Even that is 5 steps.

One measure in one part might not be a big deal to save 2 or 3 steps. But it adds up in a big score.

In reply to by bobjp

There are many possibilities for choosing a set of rests to get you to the desired insertion point. The point I was making is that it is the actions needed to select the durations that make this process slow for me. And the reason for that is because of the frequent moves from the currently selected position in the score to the note duration tool bar and back again. My suggestion is that offering a method of selecting note duration that does not require the user to mouse away from the current entry location offers more scope for improving the mouse-only notation experience than the suggested method of putting the entry point at a variable place within a measure. Of course, both could be implemented but the duration selection issue seems likely to require less development and to be less likely to break something.
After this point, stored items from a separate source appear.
def cfgCommitGoes (s : State) : Bool :=
  let l := s.sched.staging
  (commitRefusal s l).isNone && (!(l.any StageEntry.lk) || s.tk.run == .stopped)
    && (s.csrStaged l 0x0040 == s.csr64 0x0040 || s.pit.id == 0) && (!(l.any StageEntry.slotK) || !s.streamsOpen)

/-- The image of PROG_LOAD and PROG_VERIFY, and the state once it is read. -/
def State.imageOf (s : State) (pk : CmdPacket) : List Byte := s.mem.bytes (cmdArg pk 0 8) (cmdArg pk 8 4)
def State.imageRead (s : State) (pk : CmdPacket) : State := s.noteReads .hub [(cmdArg pk 0 8, cmdArg pk 8 4)]

def programGoes (s : State) (pk : CmdPacket) : Bool :=
  let a := cmdArg pk 0 8
  let n := cmdArg pk 8 4
  let img := s.imageOf pk
  let s1 := s.imageRead pk
  decide (64 ≤ n) && cmdZero pk 12 4 && cmdZero pk 24 8 && s.mem.rangeOk a n && (s.mem.markedIn a n).isEmpty
    && (crc64 img).toNat == cmdArg pk 16 8 && leAt img 0 1 == 0x20 && (s1.progCheck img (targetFaces pk.target)).isNone
    && s1.tk.run == .stopped && !s1.training && (targetFaces pk.target).all fun f => (s1.face f).state.inService

def launchGoes (s : State) (pk : CmdPacket) : Bool :=
  (s.faces.all fun x => match x.prog with | some p => decide (cmdArg pk 0 4 < p.entries) | none => true) && cmdZero pk 4 28
    && !(pk.execAt == 0 && decide (1 < s.pitSize)) && s.launchMismatch.isNone && s.tk.run == .stopped && s.sched.epoch.isNone && s.sched.clockLock.isNone
    && !s.mem.zeroing && !s.training && !(s.sched.commits.any fun c => c.entries.any StageEntry.lk)

def epochBeginGoes (s : State) (pk : CmdPacket) : Bool :=
  (epochCheck (s.afterCommits (actTick s pk))).isNone && s.sched.epoch.isNone && s.sched.clockLock.isNone

def routeEpochGoes (s : State) (pk : CmdPacket) : Bool :=
  let a := cmdArg pk 0 8
  let b := s.mem.bytes a routeLength
  decide (cmdArg pk 8 4 = routeLength) && cmdZero pk 12 20 && s.mem.cmdRangeOk a routeLength && (s.mem.markedIn a routeLength).isEmpty
    && leAt b 0 1 == 0x20 && leNat ((b.drop 60).take 4) == (crc32c (b.take 60 ++ zeros 4 ++ b.drop 64)).toNat
    && ((s.noteReads .hub [(a, routeLength)]).routeFault b).isNone

/-- The route image of ROUTE_EPOCH's artefact (R270). -/
def routeImageOf (b : List Byte) : RouteImage :=
  ⟨BitVec.ofNat 32 (leAt b 4 4), BitVec.ofNat 8 (leAt b 8 1), (b.drop 64).take 32768, b.drop (64 + 32768)⟩

def tableLoadGoes (s : State) (pk : CmdPacket) : Bool :=
  let a := cmdArg pk 0 8
  let n := cmdArg pk 8 4
  let slot := cmdArg pk 12 1
  let fl := cmdArg pk 13 1
  let img := s.mem.bytes a n
  let s1 := s.noteReads .hub [(a, n)]
  let t := tableOf img
  let fs := targetFaces pk.target
  decide (64 ≤ n ∧ n ≤ 32832) && decide (slot < 8) && decide (fl < 8) && cmdZero pk 14 18 && s.mem.cmdRangeOk a n
    && (s.mem.markedIn a n).isEmpty && leAt img 0 1 == 0x20 && leAt img 60 4 == (crc32c (img.take 60 ++ zeros 4 ++ img.drop 64)).toNat
    && (tableFault img t).isNone && t.monoFault.isNone
    && fs.all fun f =>
      t.evalCz1 == (if bit fl 1 then bit fl 2 else ((s1.banks f).bankOf (bit fl 0)).cz1)
        && decide ((if bit fl 1 then 0 else ((s1.banks f).bankOf (bit fl 0)).used slot) + t.entries.length ≤ 4096)
        && (s1.banks f).active != bit fl 0 && (s1.banks f).swapAt.isNone && !(s1.banks f).loadPending && (s1.face f).state.inService

def tableSwapGoes (s : State) (pk : CmdPacket) : Bool :=
  let fs := targetFaces pk.target
  s.swapAgrees fs && fs.all fun f =>
    (s.banks f).shadowValid && !(s.banks f).loadPending && (s.banks f).swapAt.isNone && (s.face f).state.inService

def memCopyGoes (s : State) (pk : CmdPacket) : Bool :=
  let fl := cmdArg pk 24 1
  decide (cmdArg pk 0 8 % 64 = 0) && decide (cmdArg pk 8 8 % 64 = 0) && decide (cmdArg pk 16 8 % 64 = 0) && decide (fl < 4)
    && cmdZero pk 25 7 && (bit fl 0 || s.memRangeOk (cmdArg pk 0 8) (cmdArg pk 16 8))
    && (bit fl 1 || s.memWriteOk (cmdArg pk 8 8) (cmdArg pk 16 8))

def memFillGoes (s : State) (pk : CmdPacket) : Bool :=
  decide (cmdArg pk 0 8 % 64 = 0) && decide (cmdArg pk 8 8 % 64 = 0) && cmdZero pk 24 8 && s.memWriteOk (cmdArg pk 0 8) (cmdArg pk 8 8)

def memScrubGoes (s : State) (pk : CmdPacket) : Bool :=
  decide (cmdArg pk 0 8 % 64 = 0) && decide (cmdArg pk 8 8 % 64 = 0) && cmdZero pk 16 16 && s.memWriteOk (cmdArg pk 0 8) (cmdArg pk 8 8)

def bistRunGoes (s : State) (pk : CmdPacket) : Bool :=
  let kind := cmdArg pk 0 1
  let idx := cmdArg pk 1 1
  decide (kind < 4) && (!(kind == 1) || decide (idx < 16)) && (!(kind == 2) || decide (idx < 6)) && cmdZero pk 2 30
    && (!(kind == 0) || (targetFaces pk.target).all fun f => (s.face f).state != .retired)
    && (!(kind == 0 || kind == 1) || s.tk.run == .stopped) && (!(kind == 2) || (s.portAt idx).state == .disabled)
    && (!(kind == 3) || s.pit.id == 0)

def errReadGoes (s : State) (pk : CmdPacket) : Bool :=
  let src := cmdArg pk 0 1
  decide (src ≤ 2) && (decide (src < 2) || (decide (1 ≤ cmdArg pk 1 1) && decide (cmdArg pk 1 1 ≤ 63))) && cmdZero pk 2 2
    && (decide (src < 2) || !s.errs.older (cmdArg pk 4 4)) && cmdZero pk 8 24

def errAckGoes (s : State) (pk : CmdPacket) : Bool :=
  (match s.errs.primary with | some l => l.seq == cmdArg pk 0 8 | none => false) && cmdZero pk 8 24

def pitCreateGoes (s : State) (pk : CmdPacket) : Bool :=
  let p := pitOf s pk
  cmdPit pk != 0 && decide (cmdArg pk 0 2 < 2 ^ 15) && cmdZero pk 5 3 && cmdZero pk 24 8
    && decide (coord p.corner 0 < s.dim 0 ∧ coord p.corner 1 < s.dim 1 ∧ coord p.corner 2 < s.dim 2)
    && decide (cmdArg pk 2 1 < s.dim 0) && decide (cmdArg pk 3 1 < s.dim 1) && decide (cmdArg pk 4 1 < s.dim 2)
    && ({ s with pit := p } : State).inBlock s.fab.faddr && s.pit.scrub.isNone
    && !(s.pit.left.any fun l => l.1 == p.id && decide (s.tk.localFrame < l.2 + 2048))

/-- The stream that a command's TARGET and header name (R186). -/
def State.named (s : State) (pk : CmdPacket) (e : StreamEnt) : Bool :=
  (s.strm.ents.find? fun x => x.handle == pk.target.setWidth 16 && !x.closing) == some e
    && e.incarn == BitVec.ofNat 32 (bits pk.target.toNat 47 16) && e.pit == cmdPit pk

def streamOpenGoes (s : State) (pk : CmdPacket) : Bool :=
  let cell := (cmdParams pk).take 32
  let c := cmdArg pk 32 4
  let i := cmdArg pk 36 4
  leAt cell 0 1 == 0x20 && (cellFault cell).isNone && decide (cmdArg pk 49 1 < 2) && cmdZero pk 50 14
    && decide (c % 64 = 0 ∧ c + i ≤ 2 ^ 26) && i == (if cellZeroInit cell then 0 else c)
    && (cellZeroInit cell || i == 0 || s.mem.rangeOk (cmdArg pk 40 8) i)
    && (cmdArg pk 49 1 == 0 || decide (cmdArg pk 48 1 ≤ cellLmax cell)) && !s.slotKWaits

/-- The entry that STREAM_OPEN gives a new stream, but for its incarnation and Pit (R193). -/
def openedStream (pk : CmdPacket) (h : BitVec 16) (spill : Option DevAddr) : StreamEnt :=
  { blankStream h spill ((cmdParams pk).take 32) (cmdArg pk 32 4) (cmdArg pk 36 4) with
    svcL := BitVec.ofNat 8 (cmdArg pk 48 1), svcValid := cmdArg pk 49 1 == 1 }

/-- Memory once a new stream's carried state holds zeros, or a copy of the initial state that is kept beside it (R193). -/
def State.openedState (s : State) (pk : CmdPacket) (e : StreamEnt) : State :=
  let s1 : State := { s with mem := s.mem.scrub e.addr (cmdArg pk 32 4) }
  if cellZeroInit ((cmdParams pk).take 32) then s1
  else (s1.copyMem .hub (cmdArg pk 40 8) e.addr (cmdArg pk 36 4)).copyMem .hub (cmdArg pk 40 8) (e.addr + cmdArg pk 32 4) (cmdArg pk 36 4)

/-- The chunks that a STREAM_CHUNK asks for (R195, R199). -/
def chunksAsked (pk : CmdPacket) (e : StreamEnt) : List Chunk :=
  (if bit (cmdArg pk 2 1) 1 then cutsOf (cmdArg pk 4 4) 0 (cmdArg pk 4 4) (e.svcL.toNat + 1) else [(0, cmdArg pk 1 1 + 1)]).map (chunkOf pk e)

def streamExportGoes (s : State) (pk : CmdPacket) (e : StreamEnt) : Bool :=
  let dest := cmdArg pk 0 8
  let n := 96 + e.carryBytes + e.initBytes
  let remote := cmdArg pk 10 1 == 1
  pk.execAt == 0 && decide (dest % 64 = 0) && decide (cmdArg pk 8 2 < 2 ^ 15) && decide (cmdArg pk 10 1 < 2) && cmdZero pk 11 21
    && (remote || (s.mem.rangeOk dest n && !touchesFixed s.strm.slotK.toNat dest n))
    && (!remote || s.inBlock (BitVec.ofNat 15 (cmdArg pk 8 2))) && e.state != .exporting

/-- The export that waits for its snapshot (R201). -/
def State.newExport (s : State) (pk : CmdPacket) (t : Ticket) : Export :=
  ⟨t, s.tk.tickCount.toNat, BitVec.ofNat 64 (cmdArg pk 0 8), BitVec.ofNat 15 (cmdArg pk 8 2), cmdArg pk 10 1 == 1, none, 0, none, false⟩

/-- The bytes of an import's record. -/
def State.recordAt (s : State) (pk : CmdPacket) : List Byte :=
  let a := cmdArg pk 0 8
  s.mem.bytes a (96 + s.mem.nat (a + 4) 4 + s.mem.nat (a + 8) 4)

def streamImportGoes (s : State) (pk : CmdPacket) : Bool :=
  let a := cmdArg pk 0 8
  let cell := ((cmdParams pk).drop 32).take 32
  let c := s.mem.nat (a + 4) 4
  let i := s.mem.nat (a + 8) 4
  decide (a % 64 = 0) && decide (cmdArg pk 8 1 < 2) && cmdZero pk 9 23 && leAt cell 0 1 == 0x20 && (cellFault cell).isNone
    && s.mem.cmdRangeOk a 64 && sizesOk c i && s.mem.cmdRangeOk a (96 + c + i) && (s.mem.markedIn a (96 + c + i)).isEmpty
    && (importRefusal (s.noteReads .hub [(a, 96 + c + i)]) pk (s.recordAt pk) true).isNone

/-- The 64 KiB piece that an FW_PIECE names: the whole piece buffer, or device memory (R356). -/
def State.pieceOf (s : State) (pk : CmdPacket) : List Byte :=
  match pk.path with
  | .mgmt _ =>
    match s.fw.bufs.find? fun x => x.id.toNat == cmdArg pk 0 4 && x.piece.toNat == cmdArg pk 4 4 with
    | some x => x.whole
    | none => []
  | _ => s.mem.bytes (cmdArg pk 16 8) pieceLen

/-- The state once the piece is read. -/
def State.pieceRead (s : State) (pk : CmdPacket) : State :=
  match pk.path with
  | .mgmt _ => s
  | _ => s.noteReads .hub [(cmdArg pk 16 8, pieceLen)]

/-- The piece is at hand, agrees with the parameters and is well formed (R354 to R356). -/
def fwPieceGoes (s : State) (pk : CmdPacket) : Bool :=
  let src := cmdArg pk 16 8
  let b := s.pieceOf pk
  let h := pieceHead b
  cmdZero pk 13 3 && cmdZero pk 24 8
    && (match pk.path with
      | .mgmt _ => src == 0 && (match s.fw.bufs.find? fun x => x.id.toNat == cmdArg pk 0 4 && x.piece.toNat == cmdArg pk 4 4 with
          | some x => x.missing == 0
          | none => false)
      | _ => decide (src % 64 = 0) && s.mem.cmdRangeOk src pieceLen && (s.mem.markedIn src pieceLen).isEmpty)
    && cmdArg pk 0 4 == h.id && cmdArg pk 4 4 == h.idx && cmdArg pk 8 4 == h.total && cmdArg pk 12 1 == h.kind
    && (pieceFault b).isNone && pieceCrcOk b

/-- A piece that the staging area takes (R355): none awaits confirmation, its image is new, and its totals agree. -/
def Fw.takes (w : Fw) (h : PieceHead) : Bool :=
  !w.awaiting && !w.rejects h.id && !(match w.staged with | some st => st.id.toNat == h.id && st.total != h.total | none => false)

/-- What the staging area's keeper does with a piece that it takes: one it holds changes nothing, another is stored, and relayed where
relay is enabled (R358). -/
def State.stored (s : State) (h : PieceHead) (b : List Byte) : State :=
  let w1 := s.fw.store h b
  if s.fw.holds h then s
  else if s.fw.relay then ({ s with fw := { w1 with relaySent := w1.relaySent + 1 } } : State).emit (.i3cPiece b)
  else { s with fw := w1 }

/-! ### Instructions of the Faces -/

/-- The Face of a row that is an instruction of its program. -/
def dataFace : Instr → Option FaceId
  | .benchForwardRead f _ | .benchTransposedRead f _ => some f
  | .weightLoad f _ => some f
  | .weightSwap f => some f
  | .drain f _ => some f
  | .finishedTileQueued f => some f
  | .keeperMac f _ => some f
  | .add f _ | .sub f _ | .mul f _ | .max f _ | .min f _ | .div f _ | .cmpEq f _ | .cmpLt f _ | .cmpLe f _ => some f
  | .muladd f _ => some f
  | .abs f _ | .neg f _ | .sqrt f _ => some f
  | .select f _ => some f
  | .convert f _ => some f
  | .quant f _ => some f
  | .intFinish f _ => some f
  | .sum f _ => some f
  | .maxr f _ | .minr f _ => some f
  | .compress f _ => some f
  | .expand f _ => some f
  | .qadd f _ => some f
  | .tswTest f _ => some f
  | .spallClear f _ => some f
  | .fnExp2 f _ | .fnLog2 f _ => some f
  | .fnTab f _ _ => some f
  | .fnGate f _ => some f
  | .smax1 f _ => some f
  | .smax2 f _ => some f
  | .normStats f _ => some f
  | .normApply f _ => some f
  | .normGrad1 f _ => some f
  | .normGrad2 f _ => some f
  | .smaxGrad1 f _ => some f
  | .smaxGrad2 f _ => some f
  | .gsScan f _ => some f
  | .moverTransfer f _ => some f
  | .fabricSend f _ => some f
  | .atomicAdd f _ => some f
  | _ => none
I came here looking for this exact feature request and I agree that this is something that feels really unhelpful when switching from Sibelius to Musescore.

In Musescore If you want to add a quaver at the end of an empty bar with the mouse, it's a real faff. The most "natural" way seems to be to add a dud note on beat 1, then another on beat 3, then another on beat 4, then the actual note you want, and then range-select all three dud notes and delete them.

Sibelius lets you input straight into beat 4 immediately, so you can just place two quavers and then delete the first one. What makes it just that little bit more annoying in Musescore is when the bar is wide and you are mousing around in the right hand side of it and Musescore is very obviously ignoring your intention and displaying a ghost note in beat 1.

In reply to by jeetee

Firstly, this doesn't actually work in the latest nightly build of Musescore 4. Right clicking gives you notes, not rests. I assume that's an oversight.

Secondly, unless i'm mistaken, this doesn't actually save you any steps. You just end up with a mess of quaver-length rests instead of quaver dud notes, which still needs cleaning up, for which you would do the exact same range-select and delete. So its the same number of inputs as if you were entering dud notes. No?

Or, you can switch duration as you go so that you are always entering the correct rest lengths, so there is no cleanup, but now the steps are: (1) select minim (2) right click beat 1 (3) select crotchet (4) right click beat 3 (5) select quaver (6) right click beat 4 (7) click beat 4.5 to enter the note. Hardly any better and I am still in the learning phase of mixing up the keypad keys for durations, so this is definitely slow going for me.

I can't see any way of doing it that is anywhere near as quick as what Sibelius does.

In reply to by brokenbeta

If I were to use the mouse (which I don't, I use the keyboard) I would do it as follows:

  1. Select duration half
  2. Select duration dot
  3. Right click rest
  4. Select duration quarter
  5. Enter note

I get that working with a shadow grid might save some time in some specific scenarios (wide enough measures and a large enough duration subdivision). Which means that you've at least taken some prior action to create wider than default measures. I also think it'll be a lot harder to click in a 1/16th on the "correct" position that way, than it'll be to enter a quarter/half note.
But all that aside I know there's been at least some thinking around how this may be perhaps implemented in the future.

In reply to by jeetee

(i actually meant a 1/8th note as the example, not 1/4)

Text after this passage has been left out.